Notable reforms
Some of the methods and reforms seem to work, and certain weaknesses can be identified.
First, anything that more precisely meets the needs of the child will work better. This is the great lesson from M. Montessori.
The teaching method must be teachable! This is a lesson from both Montessori and Dewey. The transcendentalists failed here.
It might be wise to base conservative programs on classical education, which reliably teaches valuable skills to the majority of Myers-Briggs temperaments, by teaching facts.
Programs that test individual learning, and teach to mastery of a subject have been proven by the state of Kentucky to be far more effective than group instruction with compromise schedules, or even class-size reduction.
Schools with limited resources can use a grammar-school-only approach, using students as teachers. If the culture supports it, perhaps the economic discipline of the Lancaster school can reduce costs even further. However, much of the success of Lancaster's "school economy" was that the children were natives of an intensely mercantile culture.
In order to be effective, classroom instruction needs to change subjects at times near a typical student's attention span, which can be as frequently as every two minutes for young children. This is one of the tricks that seems to help Marva Collins teach. The other is a genuine love of students-- which cannot be trained, and therefore must be selected-for.
The Myers-Briggs temperaments fall into four broad categories, each sufficiently different to justify completely different educational theories.
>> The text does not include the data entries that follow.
/-- The barrier operand: none, or the barrier core and offset after the checks of R362. -/
def State.withArrival (s : State) (z : BitVec 1) (a : BitVec 4) (core : Fin 256) (f : Option (Fin 256 × Nat) → State) : State :=
  if z = 0 then f none else
  let off := (s.ra a).toNat
  if off % 16 ≠ 0 then s.raise 0x06 (s.ra a)
  else if off + 16 > s.spmLimit then s.raise 0x05 (s.ra a)
  else f (some (core, off))

/-- A copy that names a barrier has it watched (R332). -/
def State.watchFor (s : State) (bar : Option (Fin 256 × Nat)) : State := match bar with
  | some (c, off) => s.onCore c fun k => k.watch off
  | none => s

/-- The lowest byte of some runs that a pin of core c covers, by the address that named it (R293). -/
def State.pinnedByte (s : State) (c : Fin 256) (rs : List Run) : Option Nat :=
  let hit (sp : Space) (r : Run) : Option Nat :=
    least ((((s.core c).pins.filter (·.space == sp)).flatMap (·.regions)).filterMap fun (g : Nat × Nat) =>
      if overlap r.addr r.len g.1 g.2 then some (r.va + (Nat.max r.addr g.1 - r.addr)) else none)
  least (rs.filterMap fun r => match r.place with
    | .spm d => if d = c then hit .spm r else none
    | .bsram d => if d = c then hit .bsram r else none
    | _ => none)

def placeOf (rs : List Run) : Place := match rs with
  | r :: _ => r.place
  | [] => .dev

/-- The core whose barrier a copy arrives on. -/
def barrierCore (c : Fin 256) : Place → Fin 256
  | .spm d => d
  | _ => c

/-- The least monotone due time for a host transfer of core c after those that it has under way (R367). -/
def State.afterHost (s : State) (c : Fin 256) (t : Nat) : Nat :=
  s.agenda.foldl (fun m i => match i.act with
    | .ev (.cpyhPerform _) => if i.core = c.val then Nat.max m i.due else m
    | _ => m) t

/-- A copy after its form has been found good: reach, barrier and pins in the order of R362, then its place in the queue. -/
def State.copyWith (s : State) (form : CopyForm) (src dst : List (Int × Nat)) (n : Nat) (sig : Option Word) (z : BitVec 1) (a : BitVec 4) : State :=
  let c := s.cur.core
  let hs := s.resolveAll false src
  let boff := match form, dst with
    | .bsram, g :: _ => some (g.1.toNat, g.2)
    | _, _ => none
  let hd := match boff with
    | some _ => []
    | none => s.resolveAll true dst
  let rd : List Run := match boff with
    | some (o, m) => [{ place := .bsram c, addr := o, len := m, va := o, shadow := none }]
    | none => runsOf hd
  let hits := hs ++ hd
  let isHost := match form with
    | .host _ => true
    | _ => false
  let badB := match boff with
    | some (o, m) => if bsramSize < o + m then some (Nat.max o bsramSize) else none
    | none => none
  s.withWalks hits fun s =>
  match (if isHost then none else hostOf hits) with
  | some va => s.raise 0x07 (BitVec.ofNat 64 va)
  | none =>
  match (if (reachOf hits).isSome then none else badB) with
  | some x => s.raise 0x05 (BitVec.ofNat 64 x)
  | none =>
  s.withReach hits fun s =>
    let rs := runsOf hs
    let srcHost := rs.any fun r => r.place == .host
    let dstHost := rd.any fun r => r.place == .host
    let hostBad : Option (Nat × Nat) := match form with
      | .host coh =>
        let he := if srcHost then rs else rd
        let local_ := if srcHost then rd else rs
        let lowest := (least ((rs ++ rd).map (·.va))).getD 0
        let out := he.filter fun r => !(bits s.cohBase.toNat 0 1 == 1 && decide (s.cohBase.toNat / 2 ^ 36 = r.addr / 2 ^ 36)
          && decide (s.cohBase.toNat / 2 ^ 36 = (r.addr + r.len - 1) / 2 ^ 36))
        if s.timed c ∧ (srcHost ∨ dstHost) then (hostOf hits).map fun v => (0x09, v)
        else if srcHost = dstHost then some (0x05, lowest)
        else if !(he.all fun r => r.place == .host) ∨ !(local_.all fun r => match r.place with
            | .spm d => d == c
            | .near | .dev => true
            | _ => false) then some (0x05, lowest)
        else if dstHost ∧ (s.replica? c).isSome then (least (rd.map (·.va))).map fun v => (0x09, v)
        else if coh then (least (out.map (·.va))).map fun v => (0x05, v)
        else none
      | _ => none
    match hostBad with
    | some (k, va) => s.raise k (BitVec.ofNat 64 va)
    | none =>
    s.withArrival z a (barrierCore c (placeOf rd)) fun bar =>
      match s.pinnedByte c rd with
      | some x => s.raise 0x07 (BitVec.ofNat 64 x)
      | none =>
        let reach := Nat.max (placeReach c (placeOf rs)) (placeReach c (placeOf rd))
        let s := s.watchFor bar
        match form with
        | .host coh => s.enqueue .copy (ceilDiv n 64) reach (.cpyh { src := rs, dst := rd, coh, bar, bytes := n, posted := false, buf := [] })
        | _ =>
          let (r, p, occ) := s.copyTiming c (placeOf rs) (placeOf rd) n
          s.enqueue .copy occ reach (.copy
            { src := rs, dst := rd, kind := (match form with
                | .quant x y => .quant x y
                | _ => .plain),
              sig, resent := false, bar, route := none, bytes := n, rd := r, lat := p, buf := [], read := false, fetch := false, due := false, judged := false,
              dropped := false })

/-- A copy instruction: a free queue entry (R73), then its form (R362). -/
def State.copyOp (s : State) (form : CopyForm) (ok : Bool) (src dst : List (Int × Nat)) (n : Nat) (sig : Option Word) (z : BitVec 1)
    (a : BitVec 4) : State :=
  s.withQueue .copy fun s =>
    if !ok || n == 0 || decide (2 ^ 26 < n) || !form.endsOk s.cur.core src dst then s.raise 0x07 0
    else s.copyWith form src dst n sig z a

def State.raI (s : State) (a : BitVec 4) : Int := ((s.ra a).toNat : Int)

/-! ## The copy instructions (R365 to R368) -/

def execCpy (g : BitVec 3) (d a : BitVec 4) (b : BitVec 5) (z sg : BitVec 1) (c : BitVec 4) (s : State) : Res :=
  s.guarded g fun s =>
    let x := (s.rx b).toNat
    let n := bits x 0 32
    let toSpm := match vaMem (s.raI d) with
      | some m => decide (2 ≤ m)
      | none => false
    s.copyOp .plain (bits x 32 32 == 0 && (sg == 0 || (n % 8 == 0 && toSpm))) [(s.raI a, n)] [(s.raI d, n)] n
      (if sg = 1 then some (s.rx (b + 1)) else none) z c

/-- Rows of a strided end. -/
def rowSegs (base stride : Int) (bytes rows : Nat) : List (Int × Nat) :=
  (List.range rows).map fun (i : Nat) => (base + stride * (i : Int), bytes)

def execCpy2 (g : BitVec 3) (d a : BitVec 4) (b : BitVec 5) (z : BitVec 1) (c : BitVec 4) (s : State) : Res :=
  s.guarded g fun s =>
    let x := (s.rx b).toNat
    let y := (s.rx (b + 1)).toNat
    let w := bits x 0 32
    let rows := bits x 32 16 + 1
    let ok := bits x 48 16 == 0
    let segs (base : Int) (lo : Nat) : List (Int × Nat) :=
      if w = 0 ∨ 2 ^ 26 < w * rows then [] else rowSegs base (toInt 32 (bits y lo 32)) w rows
    s.copyOp .plain ok (segs (s.raI a) 0) (segs (s.raI d) 32) (w * rows) none z c

def execCpyb (g : BitVec 3) (d a : BitVec 4) (b : BitVec 5) (z : BitVec 1) (c : BitVec 4) (s : State) : Res :=
  s.guarded g fun s =>
    let x := (s.rx b).toNat
    let n := bits x 0 32
    s.copyOp .bsram (bits x 32 32 == 0) [(s.raI a, n)] [(s.raI d, n)] n none z c

/-- Bytes that n elements quantised to a target take, scales included (R366). -/
def quantBytes (tgt n : Nat) : Nat := match tgt with
  | 0 | 1 => 33 * n / 32
  | 2 => 17 * n / 32
  | _ => 19 * n / 32

def execCpyq (g : BitVec 3) (d a : BitVec 4) (b : BitVec 5) (z : BitVec 1) (c : BitVec 4) (s : State) : Res :=
  s.guarded g fun s =>
    let x := (s.rx b).toNat
    let n := bits x 0 32
    let src := bits x 32 2
    let tgt := bits x 34 2
    let bytes := n * (if src = 0 then 4 else 2)
    let ok := bits x 36 28 == 0 && src != 3 && n % 32 == 0 && n != 0 && decide (n ≤ 2 ^ 26)
    -- the bound of R362 counts elements here
    s.withQueue .copy fun s =>
      if !ok || !(CopyForm.quant src tgt).endsOk s.cur.core [(s.raI a, bytes)] [(s.raI d, quantBytes tgt n)] then s.raise 0x07 0
      else s.copyWith (.quant src tgt) [(s.raI a, bytes)] [(s.raI d, quantBytes tgt n)] bytes none z c

def execCpyh (g : BitVec 3) (d a : BitVec 4) (b : BitVec 5) (z h : BitVec 1) (c : BitVec 4) (s : State) : Res :=
  s.guarded g fun s =>
    let x := (s.rx b).toNat
    let n := bits x 0 32
    s.copyOp (.host (h == 1)) (bits x 32 32 == 0) [(s.raI a, n)] [(s.raI d, n)] n none z c

/-! ## Reading the source (R349, R361, R364) -/

/-- A command meets a poisoned or uncorrectable place: it ends, and its group takes MEMORY (R350, R364). -/
def State.memoryFault (s : State) (k : Cmd) (va : Nat) : State :=
  let t := s.dropCmd k.id
  if t.holds k then t.groupFault k.core 0x0D k.pc (BitVec.ofNat 64 va) (some k.strand) else t

/-- Reads runs for a command in this cycle and goes on with the bytes and whether a correction fetch delivers them later. -/
def State.readSource (s : State) (k : Cmd) (rs : List Run) (f : State → List Byte → Bool → State) : State :=
  let rr := s.readRuns k.kid? rs
  match rr.failed with
  | some va => (s.loseRuns rs rr.lost).memoryFault k va
  | none =>
    if rr.fetch.isEmpty then f s rr.bytes false
    else
      let t := { s with free := s.free + 1 }
      f (t.push .time (s.time + 600 + Config.fixDelay s.free % 1401) 4 k.core.val (.ev (.correctionDelivery k.id))) rr.bytes true

/-- A copy's source is read; a copy whose time to perform has come already goes on at once. -/
def State.copyReads (s : State) (k : Cmd) (cp : Copy) : State :=
  s.readSource k cp.src fun s bs fetch =>
    let s := s.onCmd k.id fun k => { k with body := .copy { cp with buf := bs, read := true, fetch } }
    if cp.due && !fetch then s.push .time (s.time + 1) 4 k.core.val (.ev (.copyPerform k.id)) else s

/-- COPY_READ (R361). -/
def execCopyRead (id : Nat) (s : State) : Res := match s.cmd? id with
  | none => .next s
  | some k => match k.body with
    | .copy cp => if k.queued || cp.read then .next s else .next (s.copyReads k cp)
    | _ => .next s

/-- COPY_RESEND_READ (R370): the source is read again at P + RD. -/
def execCopyResendRead (id : Nat) (s : State) : Res := match s.cmd? id with
  | none => .next s
  | some k => match k.body with
    | .copy cp => if cp.resent && !cp.read then .next (s.copyReads k cp) else .next s
    | _ => .next s

/-! ## Performing (R361, R363, R366, R369, R370) -/

/-- The quantised blocks of a CPYQ. -/
def quantCopy (src tgt : Nat) (bs : List Byte) : List QBlock :=
  let f := blockFmt (BitVec.ofNat 3 src)
  let w := f.width / 8
  (List.range (bs.length / (32 * w))).map fun b => quantChosen tgt ((List.range 32).map fun i => decodeF f (leNat ((bs.drop (w * (32 * b + i))).take w)))

/-- The bytes that a copy writes. -/
def Copy.out (cp : Copy) : List Byte := match cp.kind with
  | .plain => cp.buf
  | .quant src tgt =>
    let qs := quantCopy src tgt cp.buf
    (packBlocks tgt qs).map (BitVec.ofNat 8) ++ (if tgt = 3 then [] else qs.map fun q => BitVec.ofNat 8 q.scale)

/-- The flags of a CPYQ (R366). -/
def Copy.flags (cp : Copy) : Option HwFlags := match cp.kind with
  | .plain => none
  | .quant src tgt =>
    let qs := quantCopy src tgt cp.buf
    let (qf, counts) := qUpdate qs
    let nv : Word := if qs.any (·.nv) then 16 else 0
    some { HwFlags.none with qflags := BitVec.ofNat 64 qf, counts, fsr := nv, jfl := nv }

/-- A core whose pins a landing write meets, with the lowest written offset (R293): another core than the writer's, or for a
route send or a host transfer any core. -/
def State.landsOnPin (s : State) (c : Fin 256) (rs : List Run) (sent : Bool) : Option (Fin 256 × Nat) :=
  (rs.findSome? fun r => match r.place with
    | .spm d => if (d != c || sent) && (s.core d).pinned .spm r.addr r.len then some d else none
    | _ => none).map fun d => (d, (least (rs.map (·.addr))).getD 0)

/-- A copy that cannot perform at its due TT stops its issuing member (R159, R370), and the member whose SPM it writes, so that nothing there
differs at a TT from a run without the slip (R164; log 208). -/
def State.slipCopy (s : State) (k : Cmd) (cp : Copy) (cause : SlipCause) : State :=
  if !s.holds k then s else
  let s := s.slip k.core cause
  match placeOf cp.dst with
  | .spm d | .bsram d => if s.fellow k.core d then s.slip d cause else s
  | _ => s

/-- Those slips end. -/
def State.unslipCopy (s : State) (k : Cmd) (cp : Copy) : State :=
  let one (s : State) (c : Fin 256) : State := (s.unslip c (.correction k.id)).unslip c (.resend k.id)
  match placeOf cp.dst with
  | .spm d | .bsram d => one (one s k.core) d
  | _ => one s k.core

/-- A signature mismatch (R370): the first starts a resend, the second raises LINK at the receiving core, with the route word of a route
send (R442). A started transfer of a context that drains is sent again too (log 157). -/
def State.mismatch (s : State) (k : Cmd) (cp : Copy) : State :=
  if cp.resent then
    let at_ := barrierCore k.core (placeOf cp.dst)
    let t := s.dropCmd k.id
    if t.holds k then t.faultKernel ((k.owner.map (·.kid)).getD 0) { t.faultRec (some (if t.fellow k.core at_ then at_ else k.core)) none 0x0E 0 (cp.route.getD 0) with core := at_.val } else t
  else
    let kept := cp.src.isEmpty
    let buf := if kept then cp.buf else []
    let s := s.onCmd k.id fun k => { k with body := .copy { cp with resent := true, read := kept, buf, due := false } }
    let rd := (path k.core (placeOf cp.src) (placeOf cp.dst)).2.2
    let s := if kept then s else s.push .time (s.time + rd) 7 k.core.val (.ev (.copyResendRead k.id))
    let s := s.push .time (s.time + cp.lat) 4 k.core.val (.ev (.copyResendLand k.id))
    s.slipCopy k cp (.resend k.id)

/-- A copy that has passed its checks meets a pin where it lands: it writes nothing, and SCHED is raised there (R293). -/
def State.pinTrap (s : State) (p : Fin 256 × Nat) : State := s.eventTrap p.1 0x07 (BitVec.ofNat 64 p.2) none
It might be socially profitable to test and target these temperaments with special curricula.
Some of the Myers-Briggs temperaments are known to despise educational material that lacks theory. Therefore, effective curricula need to raise and answer "which" and "why" questions, to teach students with "intuitive" (Myers-Briggs) modalities.
Philosophers identify independent, logical reasoning as a precondition to most western science, engineering, economic and political theory. Therefore, every educational program that desires to improve students' outcomes in political, health and economic behavior should include a Socratically-taught set of classes to teach logic and critical thinking.
Another valuable reform is to permit students to test out of classes. This saves resources, increases motivation, directs individual study, and reduces boredom and disciplinary problems.
To support inexpensive continuing adult education a community needs a free public library. It can start modestly as shelves in an attended shop or government building, with donated books. Attendants are essential to protect the books from vandalism. Adult education repays itself many times over by providing direct opportunity to adults. Free libraries are also powerful resources for schools and businesses.
New programs based on modern learning theories should be quantitatively investigated for effectiveness. A notable reform of the education system of Massachusetts occured in 1997.